Вот и сейчас вижу ее как живую.

На узле, перекинутом через плечо, висела у нее синяя набивная юбка. На голове полосатый платок. Ноги в толстый слой обмотаны тряпками из джутовой мешковины и туго затянуты веревкой. Отворив двери, она заглянула в горницу огромными черными, как угли, глазами. Мы еще лежали в постели и ужасно перепугались, увидев старое, морщинистое лицо, точь-в-точь как у бабы-яги. Братик метнулся к стенке, Людка уткнулась в подушку, я, приподнявшись, смотрела на гостью сквозь пальцы, которыми прикрыла глаза. Только Бетка смело заговорила с цыганкой:

— Обождите в сенях, Гана. Мама пошла за водой к колодцу.

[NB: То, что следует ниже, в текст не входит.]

/-- What `State.stopMoves` keeps. -/
theorem State.stopMoves_keeps {a0 s : State} (h0 : Keeps a0 s) (pick : Tensor → HomeKind → Bool) :
    Keeps a0 (State.stopMoves s pick) := by
  unfold State.stopMoves
  repeat'
    first
    | with_reducible assumption
    | with_reducible refine Keeps.fold ?_ _ (fun _ _ _ => ?_) _
    | with_reducible refine Keeps.foldPair ?_ _ (fun _ _ _ => ?_) _
    | with_reducible refine Keeps.of_eq (by assumption) ?_
    | with_reducible refine State.stopMove_keeps ?_ _
    | (extract_lets +onlyGivenNames x; refine (fun (hx : Keeps a0 x) => ?_) ?_; clear_value x; rotate_left; simp only [x])
    | (extract_lets +onlyGivenNames x; refine (fun (hx : Keeps a0 x) => ?_) ?_; rotate_left; simp only [x])
    | (extract_lets +onlyGivenNames x; refine (fun (hx : Keeps a0 x.1) => ?_) ?_; clear_value x; rotate_left; simp only [x])
    | (extract_lets +onlyGivenNames x; refine (fun (hx : Keeps a0 x.1) => ?_) ?_; rotate_left; simp only [x])
    | (extract_lets +onlyGivenNames x; clear_value x)
    | extract_lets +onlyGivenNames x
    | split
    | dsimp only
    | (simp only [keeps_mk]; refine KeepsMk.same rfl ?_ rfl rfl rfl rfl rfl rfl rfl rfl rfl rfl rfl)

/-- What `State.regulate` keeps. -/
theorem State.regulate_keeps {a0 s : State} (h0 : Keeps a0 s) (t : Tensor) (dst : HomeKind) (addr : Nat) (n : Nat) :
    ∀ u y, State.regulate s t dst addr n = (u, y) → Keeps a0 u := by
  have key : Keeps a0 (State.regulate s t dst addr n).1 := by
    unfold State.regulate
    repeat'
      first
      | with_reducible assumption
      | with_reducible refine Keeps.of_eq (by assumption) ?_
      | with_reducible refine State.spendAll_keeps ?_ _ _ _ _ (by assumption)
      | with_reducible refine State.spendAll_keeps ?_ _ _ _ _ Prod.mk.eta.symm
      | (extract_lets +onlyGivenNames x; refine (fun (hx : Keeps a0 x) => ?_) ?_; clear_value x; rotate_left; simp only [x])
      | (extract_lets +onlyGivenNames x; refine (fun (hx : Keeps a0 x) => ?_) ?_; rotate_left; simp only [x])
      | (extract_lets +onlyGivenNames x; refine (fun (hx : Keeps a0 x.1) => ?_) ?_; clear_value x; rotate_left; simp only [x])
      | (extract_lets +onlyGivenNames x; refine (fun (hx : Keeps a0 x.1) => ?_) ?_; rotate_left; simp only [x])
      | (extract_lets +onlyGivenNames x; clear_value x)
      | extract_lets +onlyGivenNames x
      | split
      | dsimp only
      | (simp only [keeps_mk]; refine KeepsMk.same rfl ?_ rfl rfl rfl rfl rfl rfl rfl rfl rfl rfl rfl)
  intro u y hu
  rw [hu] at key
  exact key

/-- What `State.clearCellar` keeps. -/
theorem State.clearCellar_keeps {a0 s : State} (h0 : Keeps a0 s) (p : Nat) (n : Nat) (only : Bool) :
    Keeps a0 (State.clearCellar s p n only) := by
  unfold State.clearCellar
  repeat'
    first
    | with_reducible assumption
    | with_reducible refine Keeps.fold ?_ _ (fun _ _ _ => ?_) _
    | with_reducible refine Keeps.foldPair ?_ _ (fun _ _ _ => ?_) _
    | with_reducible refine Keeps.of_eq (by assumption) ?_
    | with_reducible refine State.freeTensor_keeps ?_ _
    | (extract_lets +onlyGivenNames x; refine (fun (hx : Keeps a0 x) => ?_) ?_; clear_value x; rotate_left; simp only [x])
    | (extract_lets +onlyGivenNames x; refine (fun (hx : Keeps a0 x) => ?_) ?_; rotate_left; simp only [x])
    | (extract_lets +onlyGivenNames x; refine (fun (hx : Keeps a0 x.1) => ?_) ?_; clear_value x; rotate_left; simp only [x])
    | (extract_lets +onlyGivenNames x; refine (fun (hx : Keeps a0 x.1) => ?_) ?_; rotate_left; simp only [x])
    | (extract_lets +onlyGivenNames x; clear_value x)
    | extract_lets +onlyGivenNames x
    | split
    | dsimp only
    | (simp only [keeps_mk]; refine KeepsMk.same rfl ?_ rfl rfl rfl rfl rfl rfl rfl rfl rfl rfl rfl)

/-- What `State.takeCellar` keeps. -/
theorem State.takeCellar_keeps {a0 s : State} (h0 : Keeps a0 s) (p : Nat) (n : Nat) (only : Bool) :
    ∀ u y, State.takeCellar s p n only = (u, y) → Keeps a0 u := by
  have key : Keeps a0 (State.takeCellar s p n only).1 := by
    unfold State.takeCellar
    repeat'
      first
      | with_reducible assumption
      | with_reducible refine Keeps.of_eq (by assumption) ?_
      | with_reducible refine State.clearCellar_keeps ?_ _ _ _
      | (extract_lets +onlyGivenNames x; refine (fun (hx : Keeps a0 x) => ?_) ?_; clear_value x; rotate_left; simp only [x])
      | (extract_lets +onlyGivenNames x; refine (fun (hx : Keeps a0 x) => ?_) ?_; rotate_left; simp only [x])
      | (extract_lets +onlyGivenNames x; refine (fun (hx : Keeps a0 x.1) => ?_) ?_; clear_value x; rotate_left; simp only [x])
      | (extract_lets +onlyGivenNames x; refine (fun (hx : Keeps a0 x.1) => ?_) ?_; rotate_left; simp only [x])
      | (extract_lets +onlyGivenNames x; clear_value x)
      | extract_lets +onlyGivenNames x
      | split
      | dsimp only
      | (simp only [keeps_mk]; refine KeepsMk.same rfl ?_ rfl rfl rfl rfl rfl rfl rfl rfl rfl rfl rfl)
  intro u y hu
  rw [hu] at key
  exact key

/-- What `State.rackAway` keeps. -/
theorem State.rackAway_keeps {a0 s : State} (h0 : Keeps a0 s) (k : Nat) :
    Keeps a0 (State.rackAway s k) := by
  unfold State.rackAway
  repeat'
    first
    | with_reducible assumption
    | with_reducible refine Keeps.of_eq (by assumption) ?_
    | with_reducible refine State.takeCellar_keeps ?_ _ _ _ _ _ (by assumption)
    | with_reducible refine State.takeCellar_keeps ?_ _ _ _ _ _ Prod.mk.eta.symm
    | with_reducible refine State.regulate_keeps ?_ _ _ _ _ _ _ (by assumption)
    | with_reducible refine State.regulate_keeps ?_ _ _ _ _ _ _ Prod.mk.eta.symm
    | with_reducible refine State.setTensor_keeps ?_ _ _
    | with_reducible refine State.landMove_keeps ?_ _
    | (extract_lets +onlyGivenNames x; refine (fun (hx : Keeps a0 x) => ?_) ?_; clear_value x; rotate_left; simp only [x])
    | (extract_lets +onlyGivenNames x; refine (fun (hx : Keeps a0 x) => ?_) ?_; rotate_left; simp only [x])
    | (extract_lets +onlyGivenNames x; refine (fun (hx : Keeps a0 x.1) => ?_) ?_; clear_value x; rotate_left; simp only [x])
    | (extract_lets +onlyGivenNames x; refine (fun (hx : Keeps a0 x.1) => ?_) ?_; rotate_left; simp only [x])
    | (extract_lets +onlyGivenNames x; clear_value x)
    | extract_lets +onlyGivenNames x
    | split
    | dsimp only
    | (simp only [keeps_mk]; refine KeepsMk.same rfl ?_ rfl rfl rfl rfl rfl rfl rfl rfl rfl rfl rfl)

/-- What `State.makeRoom` keeps. -/
theorem State.makeRoom_keeps {a s : State} (h : Keeps a s) (c : Nat) (n : Nat) (l : List Nat) :
    Keeps a (State.makeRoom s c n l) := by
  induction l generalizing s with
  | nil => exact h
  | cons k t ih =>
    unfold State.makeRoom
    split
    · exact h
    · refine ih ?_
      repeat'
        first
        | with_reducible assumption
        | with_reducible refine State.rackAway_keeps ?_ _
        | split
        | with_reducible refine State.freeTensor_keeps ?_ _

/-- What `State.clearRoom` keeps. -/
theorem State.clearRoom_keeps {a0 s : State} (h0 : Keeps a0 s) (c : Nat) (n : Nat) :
    Keeps a0 (State.clearRoom s c n) := by
  unfold State.clearRoom
  repeat'
    first
    | with_reducible assumption
    | with_reducible refine Keeps.of_eq (by assumption) ?_
    | with_reducible refine State.makeRoom_keeps ?_ _ _ _
    | (extract_lets +onlyGivenNames x; refine (fun (hx : Keeps a0 x) => ?_) ?_; clear_value x; rotate_left; simp only [x])
    | (extract_lets +onlyGivenNames x; refine (fun (hx : Keeps a0 x) => ?_) ?_; rotate_left; simp only [x])
    | (extract_lets +onlyGivenNames x; refine (fun (hx : Keeps a0 x.1) => ?_) ?_; clear_value x; rotate_left; simp only [x])
    | (extract_lets +onlyGivenNames x; refine (fun (hx : Keeps a0 x.1) => ?_) ?_; rotate_left; simp only [x])
    | (extract_lets +onlyGivenNames x; clear_value x)
    | extract_lets +onlyGivenNames x
    | split
    | dsimp only
    | (simp only [keeps_mk]; refine KeepsMk.same rfl ?_ rfl rfl rfl rfl rfl rfl rfl rfl rfl rfl rfl)

/-- What `State.firstHome` keeps. -/
theorem State.firstHome_keeps {a0 s : State} (h0 : Keeps a0 s) (p : Nat) (r : Nat) (folio : Nat) (tid : Nat) (d : TDecl) (n : Nat) :
    ∀ u y, State.firstHome s p r folio tid d n = (u, y) → Keeps a0 u := by
  have key : Keeps a0 (State.firstHome s p r folio tid d n).1 := by
    unfold State.firstHome
    repeat'
      first
      | with_reducible assumption
      | with_reducible refine Keeps.of_eq (by assumption) ?_
      | with_reducible refine State.clearRoom_keeps ?_ _ _
      | with_reducible refine State.takeCellar_keeps ?_ _ _ _ _ _ (by assumption)
      | with_reducible refine State.takeCellar_keeps ?_ _ _ _ _ _ Prod.mk.eta.symm
      | (extract_lets +onlyGivenNames x; refine (fun (hx : Keeps a0 x) => ?_) ?_; clear_value x; rotate_left; simp only [x])
      | (extract_lets +onlyGivenNames x; refine (fun (hx : Keeps a0 x) => ?_) ?_; rotate_left; simp only [x])
      | (extract_lets +onlyGivenNames x; refine (fun (hx : Keeps a0 x.1) => ?_) ?_; clear_value x; rotate_left; simp only [x])
      | (extract_lets +onlyGivenNames x; refine (fun (hx : Keeps a0 x.1) => ?_) ?_; rotate_left; simp only [x])
      | (extract_lets +onlyGivenNames x; clear_value x)
      | extract_lets +onlyGivenNames x
      | split
      | dsimp only
      | (simp only [keeps_mk]; refine KeepsMk.same rfl ?_ rfl rfl rfl rfl rfl rfl rfl rfl rfl rfl rfl)
  intro u y hu
  rw [hu] at key
  exact key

Гану и в комнате можно было без боязни оставить одну. Она никогда ничего ни у кого не украла. В деревне уважали ее, хотя она и жила в лачуге за костелом со всеми своими сородичами. Она ходила по домам, побиралась, и не было случая, чтобы ее отпустили с пустыми руками. Более того, многие считали приход Ганы в дом особым везением.

У нее всегда были карты, и по ним она предсказывала будущее. Иной раз ее предсказания сбывались, и люди тогда в один голос твердили, что природа наделила ее даром ясновидения.

Мы в то утро и знать не знали, с какой вестью в наш дом явилась цыганка Гана. Она подождала в горнице, а когда вскоре послышались на пристенье мамины шаги, вышла в сени ей навстречу.

С приветливой улыбкой, разгладившей на лице все морщины и бугорки, Гана сказала маме:

— С добрым утром, хозяюшка!

— A-а, Гана… — Мама слегка улыбнулась в ответ и поставила ведра на земляной пол сеней.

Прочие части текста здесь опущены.